Maria's family included her French husband, Pierre, and their daughter Irene. Pierre was co-winner of the Nobel Prize in physics in 1901, while Irene won the Nobel Prize in chemistry in 1935. Their other daughter, Eve, was a successful author.

Maria is the only person in history to have both a spouse and a daughter (or a son) win Nobel Prizes, but that wasn't even her greatest accomplishment. During her long career as a scientist, she and her husband also discovered two of the elements on the periodic table of elements, and a third element is named after them. If you took chemistry in high school, then you're familiar with the periodic table. Pierre's research identified what are now known as alpha, beta and gamma rays.
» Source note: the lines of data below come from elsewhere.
-- ==== Sys2Proof/Machine/Cbc.lean ====
section
/-! DEFINITION. The CBC-like sequence commands of 43_cbc.md. The loop variable p of R171 and R172 is read from PREV
and masked at each block: before the first block that is R170's entry value, and before every later one PREV holds
the p written after the block before it, already masked (log 10, DEDUCED, safe). -/

namespace Sys2Proof.Machine

/-- The chaining value after the ciphertext block `c`: `c and mask(bs)` (R170). -/
def State.chainAfter (s : State) (c : Nat) : Nat := c &&& mask s.blockSize

/-- R171: one block of CBC_ENC. -/
def cbcEncBlock (i : Nat) (s : State) : CmdEnd :=
  let mixed := s.bufAt i ^^^ s.chain
  if outOfRange mixed s.keyN then .raised .blockRange i s
  else
    let c := transform mixed s.keyE s.keyN
    .completed ((s.setBuf i c).setPrev (s.chainAfter c))

/-- R172: one block of CBC_DEC. The chaining value is the ciphertext read before the entry is overwritten. -/
def cbcDecBlock (i : Nat) (s : State) : CmdEnd :=
  let c := s.bufAt i
  let mixed := transform c s.keyD s.keyN &&& mask s.blockSize
  .completed ((s.setBuf i (mixed ^^^ s.chain)).setPrev (s.chainAfter c))

/-- R171: CBC_ENC. -/
def execCbcEnc (start count : Nat) (s : State) : Result := sequenceCommand cbcEncBlock start count s

/-- R172: CBC_DEC. -/
def execCbcDec (start count : Nat) (s : State) : Result := sequenceCommand cbcDecBlock start count s

end Sys2Proof.Machine
end

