/-! The fields after a write to BSIZE (R31). -/

@[simp] theorem State.setBsize_cfg (v : Word) : (s.setBsize v).cfg = s.cfg := rfl
@[simp] theorem State.setBsize_buf (v : Word) : (s.setBsize v).buf = s.buf := rfl
@[simp] theorem State.setBsize_keyN (v : Word) : (s.setBsize v).keyN = s.keyN := rfl
@[simp] theorem State.setBsize_keyE (v : Word) : (s.setBsize v).keyE = s.keyE := rfl
@[simp] theorem State.setBsize_keyD (v : Word) : (s.setBsize v).keyD = s.keyD := rfl
@[simp] theorem State.setBsize_iv (v : Word) : (s.setBsize v).iv = s.iv := rfl
@[simp] theorem State.setBsize_prev (v : Word) : (s.setBsize v).prev = s.prev := rfl
@[simp] theorem State.setBsize_bs (v : Word) : (s.setBsize v).bs = v.setWidth 10 := rfl
@[simp] theorem State.setBsize_cmd (v : Word) : (s.setBsize v).cmd = s.cmd := rfl
@[simp] theorem State.setBsize_pending (v : Word) : (s.setBsize v).pending = s.pending := rfl
@[simp] theorem State.setBsize_done (v : Word) : (s.setBsize v).done = s.done := rfl
@[simp] theorem State.setBsize_werr (v : Word) : (s.setBsize v).werr = s.werr := rfl
@[simp] theorem State.setBsize_errcode (v : Word) : (s.setBsize v).errcode = s.errcode := rfl
@[simp] theorem State.setBsize_errIndex (v : Word) : (s.setBsize v).errIndex = s.errIndex := rfl
@[simp] theorem State.setBsize_doneIE (v : Word) : (s.setBsize v).doneIE = s.doneIE := rfl
@[simp] theorem State.setBsize_werrIE (v : Word) : (s.setBsize v).werrIE = s.werrIE := rfl
@[simp] theorem State.setBsize_rstN (v : Word) : (s.setBsize v).rstN = s.rstN := rfl
@[simp] theorem State.setBsize_script (v : Word) : (s.setBsize v).script = s.script := rfl
@[simp] theorem State.setBsize_resp (v : Word) : (s.setBsize v).resp = s.resp := rfl
@[simp] theorem State.setBsize_draws (v : Word) : (s.setBsize v).draws = s.draws := rfl

/-! The fields after a dropped write (R80). -/

@[simp] theorem State.dropWrite_cfg : s.dropWrite.cfg = s.cfg := rfl
@[simp] theorem State.dropWrite_buf : s.dropWrite.buf = s.buf := rfl
@[simp] theorem State.dropWrite_keyN : s.dropWrite.keyN = s.keyN := rfl
@[simp] theorem State.dropWrite_keyE : s.dropWrite.keyE = s.keyE := rfl
@[simp] theorem State.dropWrite_keyD : s.dropWrite.keyD = s.keyD := rfl
@[simp] theorem State.dropWrite_iv : s.dropWrite.iv = s.iv := rfl
@[simp] theorem State.dropWrite_prev : s.dropWrite.prev = s.prev := rfl
@[simp] theorem State.dropWrite_bs : s.dropWrite.bs = s.bs := rfl
@[simp] theorem State.dropWrite_cmd : s.dropWrite.cmd = s.cmd := rfl
@[simp] theorem State.dropWrite_pending : s.dropWrite.pending = s.pending := rfl
@[simp] theorem State.dropWrite_done : s.dropWrite.done = s.done := rfl
@[simp] theorem State.dropWrite_werr : s.dropWrite.werr = true := rfl
@[simp] theorem State.dropWrite_errcode : s.dropWrite.errcode = s.errcode := rfl
@[simp] theorem State.dropWrite_errIndex : s.dropWrite.errIndex = s.errIndex := rfl
@[simp] theorem State.dropWrite_doneIE : s.dropWrite.doneIE = s.doneIE := rfl
@[simp] theorem State.dropWrite_werrIE : s.dropWrite.werrIE = s.werrIE := rfl
@[simp] theorem State.dropWrite_rstN : s.dropWrite.rstN = s.rstN := rfl
@[simp] theorem State.dropWrite_script : s.dropWrite.script = s.script := rfl
@[simp] theorem State.dropWrite_resp : s.dropWrite.resp = s.resp := rfl
@[simp] theorem State.dropWrite_draws : s.dropWrite.draws = s.draws := rfl
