/-- R62: a transaction is legal exactly when it names a target. -/
theorem legal_iff_target {cfg : Config} (ok : cfg.Ok) (tx : Transaction) :
    tx.Legal cfg ↔ ∃ t, legalTarget cfg tx = some t := by
  simp only [legalTarget_eq_some_iff ok, Transaction.Legal, mapped_iff]
  constructor
  · rintro ⟨size, -, t, t_exists, at_address⟩
    exact ⟨t, size, t_exists, at_address⟩
  · rintro ⟨t, size, t_exists, at_address⟩
    have aligned := (Target.address_bounds ok t_exists).2
    exact ⟨size, by omega, t, t_exists, at_address⟩

/-- R65: the 4-byte transaction at the address of a word that the block has is a legal one on that word. -/
theorem legalTarget_of_exists {cfg : Config} (ok : cfg.Ok) {t : Target} (t_exists : t.Exists cfg) (we : Bool) (d : Word) :
    legalTarget cfg ⟨we, BitVec.ofNat 16 t.address, 2, d⟩ = some t := by
  have fits := (Target.address_bounds ok t_exists).1
  exact (legalTarget_eq_some_iff ok _ t).2 ⟨rfl, t_exists, Nat.mod_eq_of_lt fits⟩

/-- R62: an illegal transaction answers the bus error and changes no register. -/
theorem step_illegal {s : State} {tx : Transaction} {rest : List Event} (moves : s.hostMoves tx rest)
    (illegal : legalTarget s.cfg tx = none) :
    step s = .next { s with script := rest, resp := some ⟨some 0, true⟩ } := by
  obtain ⟨high, script⟩ := moves
  rw [step_cons s _ rest script, perform, State.busEvent_high { s with script := rest } tx high]
  simp only [State.transact, illegal]
  rfl

/-- Settles O10: a legal transaction names a target and is its read or write; an illegal one names none. -/
theorem busErrors : Obligations.BusErrors := by
  intro s tx rest ok moves
  rw [legal_iff_target ok]
  constructor
  · rintro ⟨t, target⟩
    cases we : tx.we with
    | false => exact ⟨_, _, step_legalRead moves we target, rfl⟩
    | true => exact ⟨_, _, step_legalWrite moves we target, rfl⟩
  · intro illegal
    exact step_illegal moves (Option.eq_none_iff_forall_ne_some.2 fun t target => illegal ⟨t, target⟩)

/-- Settles O11: a legal read answers the word, an illegal one the bus error, and neither writes a register. -/
theorem readsChangeNothing : Obligations.ReadsChangeNothing := by
  intro s tx rest moves read
  cases target : legalTarget s.cfg tx with
  | none => exact ⟨_, step_illegal moves target⟩
  | some t => exact ⟨_, step_legalRead moves read target⟩

/-! ## R80, R81: the bus while BUSY = 1 -/

/-- R81: the registers that read as 0 while BUSY = 1 are PREV and the entries of BUF. -/
theorem WReg.hidden_iff (r : WReg) : r.hidden = true ↔ r = .prev ∨ ∃ i, r = .buf i := by
  cases r <;> simp [WReg.hidden]

/-- R81: a hidden word reads as 0 while BUSY = 1. -/
theorem State.readWord_hidden {s : State} {r : WReg} (busy : s.pending.isSome = true) (hidden : r.hidden = true)
    (k : Nat) : s.readWord (.wide r k) = 0 := by
  simp [State.readWord, State.busy, busy, hidden]

/-- R66: a word that is not hidden reads as its bits of the register. -/
theorem State.readWord_shown {s : State} {r : WReg} (shown : ¬(s.pending.isSome = true ∧ r.hidden = true)) (k : Nat) :
    (s.readWord (.wide r k)).toNat = wordOf (s.wide r) k := by
  have not_hidden : (s.busy && r.hidden) = false := by simpa [State.busy] using shown
  rw [State.readWord, not_hidden]
  exact Nat.mod_eq_of_lt (wordOf_lt _ _)

/-- Settles O9: the word at the address is read, as 0 while it is hidden and as its bits otherwise. -/
theorem readsWhileBusy : Obligations.ReadsWhileBusy := by
  intro s r k d rest ok word_exists moves
  rw [← WReg.hidden_iff]
  exact ⟨_, step_legalRead moves rfl (legalTarget_of_exists ok word_exists false d),
    fun ⟨busy, hidden⟩ => State.readWord_hidden busy hidden k, fun shown => State.readWord_shown shown k⟩
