-- ==== Sys2Proof/Config.lean ====
section
/-!
DEFINITION. What an implementation fixes (00_scope.md R7 to R11, R19) and the free values.

The spec gives most parameters no value: "each is a named parameter the model takes as an argument" (R8).
`Config` holds them as plain data, in a form in which every constraint R8 and R9 state holds by construction. The
argument reaches every operation in the state (`State.dev`, which no step changes), so that a statement about every state
is a statement about every device; of the device of the state after reset, `Config.device`, only the keys are known, which are
R10's defaults (log entries 1 and 3).
-/

namespace Sys2Proof

/-- `CAP_WORDS` (R7). -/
def capWords : Nat := 64

/-- `CAP_BYTES = 2 * CAP_WORDS` (R7, decision D1). -/
def capBytes : Nat := 2 * capWords

/-- `MIN_CMD_BYTES` (R7, decision D2). -/
def minCmdBytes : Nat := 2

/-- `KEY1` and `KEY2` (R10). In `Key1Seen` a write of `KEY1` relocks and a write of `KEY2` does not
(40_nvm_controller.md R131), so the two differ; `gap` is one less than what `KEY2` is above `KEY1` modulo 256 (log entry 3,
DEDUCED). -/
structure Keys where
  key1 : Byte
  gap : Fin 255
deriving DecidableEq, Repr, Inhabited

/-- `KEY2` (R10). -/
def Keys.key2 (k : Keys) : Byte := k.key1 + 1 + BitVec.ofNat 8 k.gap.val

/-- The defaults of R10, 0x55 and 0xAA, which are the words of the table's rows NVMKEY.KEY1 and NVMKEY.KEY2 (R113; log entry 3,
PRESUMED). -/
def defaultKeys : Keys := { key1 := 0x55, gap := 0x54 }

/-- The parameters of one device (R8 to R11). Raw fields; the quantities the rules use are the functions of
Machine/Device.lean. -/
structure Config where
  /-- `PM_WORD_BITS - 1` -/
  widthIdx : Fin 16
  /-- `log2 ROW_WORDS - 1` -/
  rowIdx : Fin 16
  /-- the number of rows less one, taken modulo what 16-bit addresses can hold -/
  flashIdx : Nat
  cfgBase : Word
  cfgWords : Nat
  bootStart : Word
  appEntry : Word
  /-- `BOOT_ROWS`, as row numbers (address divided by `ROW_WORDS`) -/
  bootRows : List Nat
  tagDevType : Word
  tagFlashSize : Word
  tagEraseRow : Word
  tagWriteRow : Word
  tagVersion : Word
  tagBootStart : Word
  tagText : Word
  deviceType : Word
  flashSize : Word
  eraseRowSize : Word
  writeRowSize : Word
  blVersion : Word
  /-- `INFO_TEXT`; only its first 100 bytes are used (`T <= 100`, R9) -/
  infoText : List Byte
  /-- `KEY1` and `KEY2` (R10) -/
  keys : Keys
  settleBefore : Nat
  settleAfter : Nat
  /-- `GIE_RESET` (R11) -/
  gieReset : Bool
  /-- `pm_init`: program memory when the block is first used, an input of the model (10_state.md R48); an address it does
  not name holds `ERASE_VALUE` -/
  pmInit : List (Nat × Word)
  /-- `cfg_init`: the configuration space, an input of the model (10_state.md R49) -/
  cfgInit : List (Nat × Word)
  /-- whether `Prog` on a cell that is not erased is the spec's default, bitwise AND, or any function at all (U10) -/
  progIsAnd : Bool
  /-- whether the bus interface signals the read addressing and the request for the first reply byte as one
  hardware event (43_transport_events.md R240) -/
  combinedRead : Bool
deriving DecidableEq, Repr, Inhabited

/-- `Prog` on a cell that is not erased: the spec requires nothing of it (R8, U10; log entry 1). NO BODY. The default, AND, is
`progIsAnd`'s. -/
opaque Config.progRaw : Word → Word → Word

/-- A device of which nothing is known but the constraints above. NO BODY (log entry 1). -/
opaque Config.anyDevice : Config

/-- The device of the state after reset: any device whose keys are R10's defaults (log entries 1 and 3). -/
def Config.device : Config := { Config.anyDevice with keys := defaultKeys }

/-- FREE VALUE: what byte `i` of the command buffer holds before anything wrote it, in the `epoch`-th period
since a reset or re-entry made the buffer unspecified (93_implementation_defined.md U9; log entry 4). -/
opaque Config.anyByte : Nat → Nat → Byte

/-- FREE VALUE: the `n`-th `any value` drawn: the result of a read outside the populated range
(93_implementation_defined.md U3), a cell of a row that a reset struck while it was erased or programmed (U12); each use
takes its low `W` bits (R42, R132, R48; log entry 5). -/
opaque Config.anyWord : Nat → Word

end Sys2Proof
end

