-- ==== Sys2Proof/Machine/State.lean ====
section
/-!
DEFINITION. The state of the block (10_state.md R20 to R52, 70_reset_and_hazards.md R311), what the outside world
does to it, the reasons a step can stop, and the state after reset.
-/

namespace Sys2Proof.Machine

/-- One bit at an index (`loaded[i]`, R46). -/
abbrev FlagCell := Nat × Bool

/-- One access to the controller (40_nvm_controller.md R130), or an idle slot. -/
inductive Access where
  /-- `RegWrite(NVMADR, v)` -/
  | writeAdr (v : Word)
  /-- `RegWrite(NVMDAT, v)` -/
  | writeDat (v : Word)
  /-- `RegWrite(NVMCON, v)` -/
  | writeCon (v : Byte)
  /-- `RegWrite(NVMKEY, v)` -/
  | writeKey (v : Byte)
  /-- `RegRead(r)` -/
  | read (r : NvmReg)
  /-- `Idle()` -/
  | idle
deriving DecidableEq, Repr

/-- One thing the outside world does (log entry 9). The spec's inputs are the bus events and their bytes (R19);
its register-level and driver-level programs (95_test_vectors.md 2.1, 2.2) are accesses and calls by the software of the
surrounding processor, which also owns `GIE` (R44), and a reset ends any run (R28). -/
inductive Input where
  /-- the bus interface signals an event (60_exceptions.md R286) -/
  | event (addr read : Bool) (data : Byte)
  /-- software makes one access to the controller -/
  | access (a : Access)
  /-- software calls a driver operation, in the bytes Decode.lean reads -/
  | call (bytes : List Byte)
  /-- the surrounding processor sets the global interrupt enable (R15, R44) -/
  | setGie (b : Bool)
  /-- a hardware reset; `struck` is an address of the row that was being erased or programmed, if one was (R312) -/
  | reset (struck : Option Word)
deriving DecidableEq, Repr

/-- Why the machine stops. -/
inductive Fault where
  /-- `run = Left`: REBOOT has left for the application and "the block takes no further step" (R250, R333).
  Raised by `step` alone. Safe: the spec gives no step here, and the model takes none (log entry 10, DESIGN CHOICE). -/
  | runEnded
  /-- A byte access to `BUF` at a cursor above 127, an address the spec says does not exist (20_memory.md R72).
  Raised by DataRx and DataReq. Safe: no state a run from reset reaches has such a cursor (R26; log entry 13, DESIGN CHOICE). -/
  | bufferBounds
deriving DecidableEq, Repr

/-- Why an instruction is given no meaning. Each but the first is a `refuse` of 93_implementation_defined.md, and safe:
a claim about such a case cannot be proved. -/
inductive Refusal where
  /-- An instruction whose meaning is not written yet. No arm of `exec` answers it. -/
  | notModelled (mnemonic : String)
  /-- U1: a row write whose addresses are not all in one row (R178(b), R212(b)). Raised by RowWrite and WRITE. -/
  | rowCrossing
  /-- U2: an erase or write at an address outside program memory (R142(c)), or, by the commands WRITE and ERASE and by
  RowWrite, of a row that holds the bootloader (R82). -/
  | invalidTarget
  /-- U4: `NVMCON` written with `READ` and `COMMIT` both 1 (R142(a)). Raised by NVM.UNDEFINED. -/
  | readWithCommit
  /-- U4: a commit request that would be performed on the configuration space (R142(b)). Raised by NVM.IGNORED's pattern
  with `SPACE = 1` when unlocked and enabled. -/
  | commitToConfig
  /-- U5: WRITE with a count above 61 (R212(a)). -/
  | payloadPastBuffer
  /-- U6: the handshake performed with `GIE = 1` (R143). Raised by UnlockAndCommit. -/
  | preemptibleHandshake
  /-- The bytes of a call stand for no driver operation; the spec has no such call. Raised by `step` alone. -/
  | notACall
deriving DecidableEq, Repr

/-- The state. A line names the rule that gives the element. -/
structure State where
  /-- MODEL's own: the parameters of the device, the argument the model takes (00_scope.md R8); no step changes it -/
  dev : Config
  /-- `buf[0..127]` (R21): the bytes written since the buffer was last unspecified; one that is not listed has no
  value the spec gives, and reads as the free value `Config.anyByte bufEpoch i` (U9) -/
  buf : List Host.Cell
  /-- MODEL's own: how often the buffer became unspecified (R21, R277) -/
  bufEpoch : Nat
  /-- R23 -/
  wrPtr : BitVec 8
  /-- R24 -/
  rdPtr : BitVec 8
  /-- R25 -/
  len : BitVec 8
  /-- R27 -/
  phase : Phase
  /-- R28 -/
  run : Run
  /-- R31 -/
  evtPending : Bool
  /-- R32 -/
  clkHold : Bool
  /-- input signal, R33; after the handler it holds the last event's value (log entry 27, DESIGN CHOICE) -/
  evAddr : Bool
  /-- input signal, R33; as `evAddr` -/
  evRead : Bool
  /-- input signal, R33; as `evAddr` -/
  evData : Byte
  /-- output signal, R33: the byte supplied by the last step, `none` where it drove none -/
  txData : Option Byte
  /-- output pulse of the last step, R34 -/
  goApp : Bool
  /-- output pulse of the last step, R34 -/
  goBoot : Bool
  /-- the target of `pc <- …` in the last step, an output to the surrounding processor (R14, R34) -/
  pcOut : Option Word
  /-- R41 -/
  nvmadr : Word
  /-- R42 -/
  nvmdat : Word
  /-- R43: `SPACE`, `LATCHONLY`, `ERASE`, `EN` at bits 6, 5, 4, 2; the other bits hold 0 -/
  nvmcon : Byte
  /-- `latch[0..ROW_WORDS-1]`, R46; an index not listed holds 0 -/
  latch : List WordCell
  /-- `loaded[0..ROW_WORDS-1]`, R46; an index not listed holds 0 -/
  loaded : List FlagCell
  /-- R47 -/
  unlock : Unlock
  /-- `pm[0..FLASH_WORDS-1]`, R48; an address not listed holds `ERASE_VALUE` -/
  pm : List WordCell
  /-- `cfg[CFG_BASE..]`, R49; an address not listed holds `ERASE_VALUE` -/
  cfg : List WordCell
  /-- R44 -/
  gie : Bool
  /-- R50 (log entry 21, DESIGN CHOICE) -/
  gieSaved : Bool
  /-- MODEL's own: how many free words have been drawn -/
  draws : Nat
  /-- MODEL's own: what the last step returned to the software that made an access or a call (R171 to R173, R139) -/
  result : List Word
  /-- MODEL's own: what the outside world does next, oldest first (R19) -/
  inputs : List Input
deriving DecidableEq, Repr

/-- What a step or a meaning answers. -/
abbrev Result := Host.Outcome State Fault Refusal

/-- The state after reset of a device with parameters `c` (R311). `buf` is unspecified: nothing is listed.
`pm` and `cfg` are the inputs `pm_init` and `cfg_init` (log entry 12). `NVMADR`,
`NVMDAT`, the latches, the event inputs and the outputs have no reset value in the spec; log entry 2 names the ones here. -/
def State.resetOf (c : Config) : State where
  dev := c
  buf := []
  bufEpoch := 0
  wrPtr := 0
  rdPtr := 0
  len := 0
  phase := .address
  run := .active
  evtPending := false
  clkHold := false
  evAddr := false
  evRead := false
  evData := 0
  txData := none
  goApp := false
  goBoot := false
  pcOut := none
  nvmadr := 0
  nvmdat := 0
  nvmcon := 0
  latch := []
  loaded := []
  unlock := .locked
  pm := initialPm c
  cfg := initialCfg c
  gie := c.gieReset
  gieSaved := false
  draws := 0
  result := []
  inputs := []

/-- The machine right after reset (R311). -/
def State.reset : State := State.resetOf Config.device

end Sys2Proof.Machine
end

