-- ==== Sys2Proof/Machine/Nvm.lean ====
section
/-!
DEFINITION. The NVM controller (40_nvm_controller.md): what each access to its registers does, and the meanings of the
ten rows that are accesses to `NVMCON` and `NVMKEY`. Every one of those rows is a register write of a byte of its pattern;
what the write starts is decided once, in `regWriteCon`.
-/

namespace Sys2Proof.Machine

/-! ### Accesses (R130, R138 to R141) -/

/-- `RegWrite(NVMADR, v)` (R139). -/
def regWriteAdr (v : Word) (s : State) : State := { s with nvmadr := v, unlock := .locked }

/-- `RegWrite(NVMDAT, v)` (R139). -/
def regWriteDat (v : Word) (s : State) : State := { s with nvmdat := v, unlock := .locked }

/-- `RegWrite(NVMKEY, v)`: stores nothing, moves the sequencer (R131, R140). -/
def regWriteKey (v : Byte) (s : State) : State := { s with unlock := unlockOnKey s.dev.keys s.unlock v }

/-- What `RegRead(r)` returns, extended to 16 bits (R138 to R140): of `NVMCON` the four fields, of `NVMKEY` 0. -/
def regValue (s : State) : NvmReg → Word
  | .adr => s.nvmadr
  | .dat => s.nvmdat
  | .con => (nvmconHeld s.nvmcon).setWidth 16
  | .key => 0

/-- `RegRead(r)` as an access: an "other register access" for the sequencer (R131). -/
def regRead (_r : NvmReg) (s : State) : State := { s with unlock := .locked }

/-- `Idle()` changes no state of the controller (R141; log entry 23). -/
def idle (s : State) : State := s

/-- `Idle() x n`. -/
def idleFor : Nat → State → State
  | 0, s => s
  | n + 1, s => idleFor n (idle s)

/-- The update of `NVMCON`'s fields that every write of it makes, and the sequencer's relock (R131, R138). -/
def updateFields (v : Byte) (s : State) : State := { s with nvmcon := nvmconHeld v, unlock := .locked }

/-! ### Operations (R132 to R136) -/

/-- `NVMDAT <- v`. -/
def setDat (v : Word) (s : State) : State := { s with nvmdat := v }

/-- `NVMDAT <- any value` (U3): any program word of `W` bits, zero-extended as every read result is (R42, R132; log entry 5). -/
def setDatAny (s : State) : State :=
  { s with nvmdat := s.dev.trunc (Config.anyWord s.draws), draws := s.draws + 1 }

/-- NVM.READ of program space (R132). -/
def readPm (s : State) : State :=
  if s.nvmadr.toNat < s.dev.flashWords then setDat (pmWord s s.nvmadr.toNat) s else setDatAny s

/-- NVM.READ of configuration space (R133). -/
def readCfg (s : State) : State :=
  if inCfg s.dev s.nvmadr.toNat then setDat (cfgWord s s.nvmadr.toNat) s else setDatAny s

/-- NVM.LATCH (R134). -/
def doLatch (s : State) : State := loadLatch (latchIndex s.dev s.nvmadr.toNat) s.nvmdat s

/-- NVM.COMMIT (R135), refused outside program memory (R142(c)). -/
def doCommit (s : State) : Result :=
  if s.nvmadr.toNat < s.dev.flashWords then .next (commitRow (rowBase s.dev s.nvmadr.toNat) (doLatch s))
  else .refused .invalidTarget

/-- NVM.ERASE (R136), refused outside program memory (R142(c)). -/
def doErase (s : State) : Result :=
  if s.nvmadr.toNat < s.dev.flashWords then
    .next (setPmRow (rowBase s.dev s.nvmadr.toNat) (fun _ => some s.dev.eraseValue) s)
  else .refused .invalidTarget

/-- The operation a performed commit request selects by its fields (30_encoding.md R111): none on the configuration space
(R142(b)); `ERASE` before `LATCHONLY` (R136). -/
def commitOperation (v : Byte) (s : State) : Result :=
  if conSpace v then .refused .commitToConfig
  else if conErase v then doErase s
  else if conLatchOnly v then .next (doLatch s)
  else doCommit s

/-- `RegWrite(NVMCON, v)` (R131 to R138, R142). A commit request is performed if the sequencer was `Unlocked` and the
written `EN` is 1, else ignored (R137). DESIGN CHOICE (log entry 28): `GIE` is not looked at, so a handshake that software makes
access by access with `GIE = 1` is performed, as R131's table has it, where U6 taken for these accesses too would refuse it. -/
def regWriteCon (v : Byte) (s : State) : Result :=
  match conCommit v, conRead v with
  | true, true => .refused .readWithCommit
  | false, false => .next (updateFields v s)
  | false, true =>
    .next (if conSpace v then readCfg (updateFields v s) else readPm (updateFields v s))
  | true, false =>
    if s.unlock = .unlocked ∧ conEn v = true then commitOperation v (updateFields v s)
    else .next (updateFields v s)

/-- One access by software (R130); a register read returns its value. -/
def access (a : Access) (s : State) : Result :=
  match a with
  | .writeAdr v => .next (regWriteAdr v s)
  | .writeDat v => .next (regWriteDat v s)
  | .writeCon v => regWriteCon v s
  | .writeKey v => .next (regWriteKey v s)
  | .read r => .next { regRead r s with result := [regValue s r] }
  | .idle => .next (idle s)

/-! ### The rows -/

/-- NVM.READ.pm (R132). -/
def execNvmReadPm (r l f r2 e : Bool) (s : State) : Result :=
  regWriteCon (byteOfBits r false l f r2 e false true) s

/-- NVM.READ.cfg (R133). -/
def execNvmReadCfg (r l f r2 e : Bool) (s : State) : Result :=
  regWriteCon (byteOfBits r true l f r2 e false true) s

/-- NVM.LATCH (R134): while not `Unlocked`, the request is ignored (R137). -/
def execNvmLatch (r r2 : Bool) (s : State) : Result :=
  regWriteCon (byteOfBits r false true false r2 true true false) s

/-- NVM.COMMIT (R135): while not `Unlocked`, the request is ignored (R137). -/
def execNvmCommit (r r2 : Bool) (s : State) : Result :=
  regWriteCon (byteOfBits r false false false r2 true true false) s

/-- NVM.ERASE (R136): while not `Unlocked`, the request is ignored (R137). -/
def execNvmErase (r l r2 : Bool) (s : State) : Result :=
  regWriteCon (byteOfBits r false l true r2 true true false) s

/-- NVM.NOP (R138). -/
def execNvmNop (r sp l f r2 e : Bool) (s : State) : Result :=
  regWriteCon (byteOfBits r sp l f r2 e false false) s

/-- NVM.IGNORED (R137). -/
def execNvmIgnored (r sp l f r2 e : Bool) (s : State) : Result :=
  regWriteCon (byteOfBits r sp l f r2 e true false) s

/-- NVM.UNDEFINED (R142(a)). -/
def execNvmUndefined (r sp l f r2 e : Bool) (s : State) : Result :=
  regWriteCon (byteOfBits r sp l f r2 e true true) s

/-- NVMKEY.KEY1 (R131). -/
def execNvmkeyKey1 (s : State) : Result := .next (regWriteKey s.dev.keys.key1 s)

/-- NVMKEY.KEY2 (R131). -/
def execNvmkeyKey2 (s : State) : Result := .next (regWriteKey s.dev.keys.key2 s)

end Sys2Proof.Machine
end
When Pierre died in 1906 at age 46, Maria was left to raise her two young daughters by herself. How did Pierre die? As a result of a traffic accident, in which he was run over by a horse-drawn wagon!

This wasn't the first time Maria experienced a deep loss. Her mother had died when Maria was only 9, and Maria grew up in Poland during the time it was occupied by Russia. In addition, her first boyfriend broke up with her because his parents didn't approve of him marrying a woman from a poor family.

Despite the success that her husband and daughters achieved, it's unlikely that this mother of invention ever felt overshadowed by her family. Earlier, I mentioned that her husband was co-winner of the Nobel Prize in physics in 1901. Who was the other co-winner? It was Maria, his wife.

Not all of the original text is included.